-- ==== Sys2Proof/Machine/HostMem.lean ====
section
/-! DEFINITION. The host's memory operations (20_memory.md R66, R67). -/

namespace Sys2Proof.Machine

/-- `HOST_MEM` read: drives `MEM_RDATA` and writes nothing else (R66). -/
def execHostMemRead (space : BitVec 4) (addr : Half) (s : State) : Host.Outcome State Fault Refusal :=
  .next { s with memRdata := s.hostByte space addr }

/-- `HOST_MEM` write: one byte of `PREF`, in every other case nothing (R67). -/
def execHostMemWrite (space : BitVec 4) (addr : Half) (data : Byte) (s : State) :
    Host.Outcome State Fault Refusal :=
  .next (if spaceOf space = some .pref ∧ addr.toNat < s.cfg.prefSize then
    { s with pref := s.pref.write addr.toNat data } else s)

end Sys2Proof.Machine
end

※

Copy out the material above in its entirety, exactly.

-- ==== Sys2Proof/Machine/HostMem.lean ====
section
/-! DEFINITION. The host's memory operations (20_memory.md R66, R67). -/

namespace Sys2Proof.Machine

/-- `HOST_MEM` read: drives `MEM_RDATA` and writes nothing else (R66). -/
def execHostMemRead (space : BitVec 4) (addr : Half) (s : State) : Host.Outcome State Fault Refusal :=
  .next { s with memRdata := s.hostByte space addr }

/-- `HOST_MEM` write: one byte of `PREF`, in every other case nothing (R67). -/
def execHostMemWrite (space : BitVec 4) (addr : Half) (data : Byte) (s : State) :
    Host.Outcome State Fault Refusal :=
  .next (if spaceOf space = some .pref ∧ addr.toNat < s.cfg.prefSize then
    { s with pref := s.pref.write addr.toNat data } else s)

end Sys2Proof.Machine
end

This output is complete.